#### [TASK REQUIREMENTS]
A line belongs in the answer if it contains "other"; copy every such line from the entries below.

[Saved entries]
/-- The domain's grid raised by n: its new count (R138). -/
def State.raiseGrid (n : Nat) (s : State) : Word × State :=
  let m := satNat ((s.domOf s.lcn).count + n) (2 ^ 48 - 1)
  (BitVec.ofNat 64 m, s.updDom s.core.domKey fun x => { x with count := m })

/-- GNEXT (R137): the oldest task, else the lowest unreturned index of the grid (DEDUCED from R135, log entry 22), else all
ones. -/
def execGnext (d : BitVec 5) (s : State) : Out :=
  issue (.gnext d) s fun s =>
    let s := s.updCore (·.closeGroup)
    let c := s.core
    if 0 < c.tasksDue then
      let t := bits (c.reg 0x108) 12 36 * 4096 + 64 * bits (c.reg 0x109) 0 8
      ((s.updCore (·.openGroup true t)).setG d (BitVec.ofNat 64 (2 ^ 63 + t))).retire
    else
      let (w, s) := s.asTwin State.nextIndex
      ((if w = BitVec.allOnes 64 then s else s.updCore (·.openGroup false w.toNat)).setG d w).retire

/-- GRAISE (R138): one indivisible step at the domain's grid, for both twins of a core. -/
def execGraise (d a : BitVec 5) (s : State) : Out :=
  issue (.graise d a) s fun s =>
    let (w, s) := s.asTwin (State.raiseGrid (s.g a).toNat)
    (s.setG d w).retire

/-- GRID (R136): the core's proposed count. -/
def execGrid (a : BitVec 5) (s : State) : Out :=
  issue (.grid a) s fun s =>
    (s.updCore fun c => { c with mem := { c.mem with proposal := some (satNat (s.g a).toNat (2 ^ 48 - 1)) } }).retire

/-- Store-buffer entries younger than a store named in the record queue are discarded, with the mailbox wait of a discarded head;
then HOLD clears (R140, R253). While HOLD is set every entry is younger than a store that faulted, its record popped or not
(R315; DEDUCED, log entry 69). -/
def Core.discardYounger (c : Core) : Core :=
  let kept := if c.hold then [] else c.sb.filter fun e => !(c.sfq.any fun r => r.seq < e.seq)
  { c with sb := kept, hold := false, mail := if kept.head? = c.sb.head? then c.mail else Tab.erase c.mail 11 }

/-- A transfer of the copy or fill engine. -/
def Fp.local? (f : Fp) : Bool :=
  match f.op with
  | .cpy _ _ _ => true
  | .cpyv _ _ => true
  | .fill _ _ _ => true
  | _ => false

/-- GKILL (R140); the dispatcher counts it for a member, not for its shadow (R406). -/
def execGkill (s : State) : Out :=
  issue .gkill s fun s =>
    if !s.core.mem.opened then s.trapWord 0x01 .gkill
    else
      let s := (s.killHelpers s.lcn).endFps s.lcn Fp.local?
      let s := s.updCore fun c =>
        let c := (c.discardYounger).closeGroup
        let c := { c with hq := [], mail := Tab.erase c.mail 0 }
        let c := c.updCtx 0 fun x => ((x.setReg 0x07A 0).setReg 0x07B 0).setReg 0x07C 0
        let c := (c.setReg 0x00A (c.reg 0x043)).setReg 0x00C (withBits (withBits (c.reg 0x00C) 12 4 0) 8 2 0)
        { c with mem := { c.mem with killed := BitVec.ofNat 8 (satNat (c.mem.killed.toNat + 1) 255) } }
      (s.updGang s.core.mem.gang fun g =>
        if g.covers s.lcn then { g with killed := satNat (g.killed + 1) (2 ^ 32 - 1) } else g).retire

/-! ## Helpers and queues (R124, R125, R131, R132) -/

/-- A helper at its start (R124). -/
def Core.newHelper (c : Core) (h : Nat) (pc arg lcn idx : Word) (clock : Nat) : Core :=
  let x := c.ctx 0
  let f := c.ctx h
  let y := { Ctx.empty .running with pc := pc.setWidth 48, priv := x.priv, liveFrom := clock, retired := f.retired, born := f.retired,
                                     boost := f.boost, boostEnd := f.boostEnd }
  let y := ((y.setGr 1 arg).setGr 2 lcn).setGr 3 idx
  c.setCtx h (((y.setReg 0x082 (x.reg 0x082)).setReg 0x083 (x.reg 0x083)).setReg 0x084 (x.reg 0x084))

/-- HSTART (R124). -/
def execHstart (d a b : BitVec 5) (s : State) : Out :=
  issue (.hstart d a b) s fun s =>
    let t := s.g a
    if t.toNat % 4 ≠ 0 then s.trap 0x04 t
    else
      match ((List.range 10).map (· + 1)).find? (fun h => (s.core.ctx h).st == .free) with
      | none => (s.setG d 0).retire
      | some h =>
        let arg := s.g b
        let s := s.updCore fun c =>
          c.newHelper h t arg (BitVec.ofNat 64 (s.lcnShown s.lcn)) (BitVec.ofNat 64 (s.lcn % 8)) s.clock
        (s.setG d (BitVec.ofNat 64 h)).retire

/-- HEXIT (R125): in the control context it is illegal (R43). -/
def execHexit (s : State) : Out :=
  issue .hexit s fun s =>
    if s.olderPending || s.drainsFirst then s.stall .drain else s.retire.killHelper s.lcn s.k

/-- Some live context of a core other than k names queue q in a byte of stg: OUT at bit 0, IN at bit 8 (R132). -/
def Core.partner (c : Core) (k q lo : Nat) : Bool :=
  (List.range 11).any fun j => j != k && ((c.ctx j).live && bit ((c.ctx j).reg 0x041) (lo + q))

/-- A hardware queue. -/
def Core.queue (c : Core) (q : Nat) : List Word := Tab.get [] c.hq q

/-- QPUSH (R131, R132). -/
def execQpush (a : BitVec 5) (q : BitVec 3) (s : State) : Out :=
  issue (.qpush a q) s fun s =>
    let xs := s.core.queue q.toNat
    if 16 ≤ xs.length then
      if s.core.partner s.k q.toNat 8 then s.stall (.queueFull q.toNat) else s.trapWord 0x10 (.qpush a q)
    else (s.updCore fun c => { c with hq := Tab.set [] c.hq q.toNat (xs ++ [s.g a]) }).retire

/-- QPOP (R131, R132). -/
def execQpop (d : BitVec 5) (q : BitVec 3) (s : State) : Out :=
  issue (.qpop d q) s fun s =>
    match s.core.queue q.toNat with
    | [] => if s.core.partner s.k q.toNat 0 then s.stall (.queueEmpty q.toNat) else s.trapWord 0x10 (.qpop d q)
    | x :: xs => ((s.updCore fun c => { c with hq := Tab.set [] c.hq q.toNat xs }).setG d x).retire

/-- The word at the pc of the context whose turn it is, where it can be fetched without waiting. -/
def State.wordHere (s : State) : Option Word32 :=
  if isVirtual s.cx.pc.toNat then
    match (s.locate s.lcn s.k (s.query s.lcn s.k false false true false) [s.cx.pc.toNat]).1 with
    | .ok frames => s.fetchWord frames
    | _ => none
  else s.fetchWord []

/-- A context waits on a queue for which no other live context stands (R132). -/
def Core.lonely (c : Core) (k : Nat) : Bool :=
  let x := c.ctx k
  !x.halted && (!c.mem.held && match x.wait with
    | some (.queueFull q) => 16 ≤ (c.queue q).length && !c.partner k q 8
    | some (.queueEmpty q) => (c.queue q).isEmpty && !c.partner k q 0
    | _ => false)

/-- QUEUE_OVERFLOW_OR_UNDERFLOW (R132): the check that a QPUSH or QPOP repeats in each cycle in which it waits. -/
def execQueueOverflowOrUnderflow (lcn k : Nat) (s : State) : Out :=
  if !(s.coreAt lcn).lonely k then .next s
  else
    .next (s.at lcn k fun s => match s.wordHere with
      | some w => s.trap 0x10 (w.setWidth 64)
      | none => s)

/-! ## Phasers (R151 to R153) -/

/-- A phaser of the tower. -/
def State.phaser (s : State) (n : BitVec 5) : Phaser := Tab.get Phaser.fresh s.tower.phasers n.toNat

/-- A phaser replaced. -/
def State.setPhaser (s : State) (n : BitVec 5) (p : Phaser) : State :=
  s.updTower fun t => { t with phasers := Tab.put t.phasers n.toNat p }

/-- The context's registration. -/
def State.member? (s : State) (n : BitVec 5) : Option PhMember :=
  (s.phaser n).members.find? fun m => m.lcn == s.lcn && m.k == s.k

/-- The context's registration changed; the phase completes if its condition now holds. -/
def State.updMember (s : State) (n : BitVec 5) (f : PhMember → PhMember) : State :=
  let p := s.phaser n
  s.setPhaser n (Phaser.settle { p with members := mapIf (fun m => m.lcn == s.lcn && m.k == s.k) f p.members })

/-- PHREG (R152, R153). -/
def execPhreg (b : BitVec 5) (m : BitVec 2) (s : State) : Out :=
  issue (.phreg b m) s fun s =>
    let p := s.phaser b
    if (s.member? b).isSome || (p.owner != 0 && p.owner != s.core.mem.gang) then s.trapWord 0x01 (.phreg b m)
    else
      let x : PhMember := { lcn := s.lcn, k := s.k, mode := m.toNat, sigma := p.p + 1, w := if m = 1 then p.p else p.p + 1 }
      (s.setPhaser b (Phaser.settle { p with owner := s.core.mem.gang, members := p.members ++ [x] })).retire

/-- PHDROP (R152). -/
def execPhdrop (b : BitVec 5) (s : State) : Out :=
  issue (.phdrop b) s fun s =>
    if (s.member? b).isNone then s.trapWord 0x01 (.phdrop b)
    else (s.setPhaser b ((s.phaser b).drop s.lcn s.k)).retire

/-- PHSIG (R152). -/
def execPhsig (b : BitVec 5) (s : State) : Out :=
  issue (.phsig b) s fun s =>
    match s.member? b with
    | none => s.trapWord 0x01 (.phsig b)
    | some m =>
      if m.mode = 1 then s.trapWord 0x01 (.phsig b)
      else if s.drainsFirst then s.stall .drain
      else if m.sigma ≠ (s.phaser b).p then s.stall (.phaser b.toNat)
      else (s.updMember b fun m => { m with sigma := m.sigma + 1 }).retire

/-- PHWAIT (R152). -/
def execPhwait (b : BitVec 5) (s : State) : Out :=
  issue (.phwait b) s fun s =>
    match s.member? b with
    | none => s.trapWord 0x01 (.phwait b)
    | some m =>
      if m.mode = 0 then s.trapWord 0x01 (.phwait b)
      else if (s.phaser b).p ≤ m.w then s.stall (.phaser b.toNat)
      else (s.updMember b fun m => { m with w := m.w + 1 }).retire

/-- The wait of PHNEXT, after its signal. -/
def State.phnextWait (s : State) (b : BitVec 5) : State :=
  match s.member? b with
  | none => s
  | some m =>
    if (s.phaser b).p ≤ m.w then s.stall (.phaser b.toNat)
    else ((s.updMember b fun m => { m with w := m.w + 1 }).updCx fun x => { x with signalled := none }).retire

/-- PHNEXT (R152): PHSIG, then PHWAIT; once the signal has taken effect it is not repeated. -/
def execPhnext (b : BitVec 5) (s : State) : Out :=
  issue (.phnext b) s fun s =>
    match s.member? b with
    | none => s.trapWord 0x01 (.phnext b)
    | some m =>
      if m.mode ≠ 2 then s.trapWord 0x01 (.phnext b)
      else if s.cx.signalled = some b.toNat then s.phnextWait b
      else if s.drainsFirst then s.stall .drain
      else if m.sigma ≠ (s.phaser b).p then s.stall (.phaser b.toNat)
      else
        ((s.updMember b fun m => { m with sigma := m.sigma + 1 }).updCx fun x =>
          { x with signalled := some b.toNat }).phnextWait b

/-! ## Arrivals (R143, R145, R154, R326) -/

/-- The control context of a core is STOPPED, its shadow's too. -/
def State.coreStopped (s : State) (lcn : Nat) : Bool :=
  ((s.coreAt lcn).ctx 0).st == .stopped &&
    match s.shadowCore lcn with
    | some h => ((s.coreAt h).ctx 0).st == .stopped
    | none => true

/-- The arrival cycle of a member core: once both twins have arrived, the later. -/
def State.arrivedAt (s : State) (lcn : Nat) : Option Nat :=
  match (s.coreAt lcn).mem.arrived, s.shadowCore lcn with
  | some a, none => some a
  | some a, some h => (s.coreAt h).mem.arrived.map (max a)
  | none, _ => none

#### [RESULT]
/-- Some live context of a core other than k names queue q in a byte of stg: OUT at bit 0, IN at bit 8 (R132). -/
/-- A context waits on a queue for which no other live context stands (R132). -/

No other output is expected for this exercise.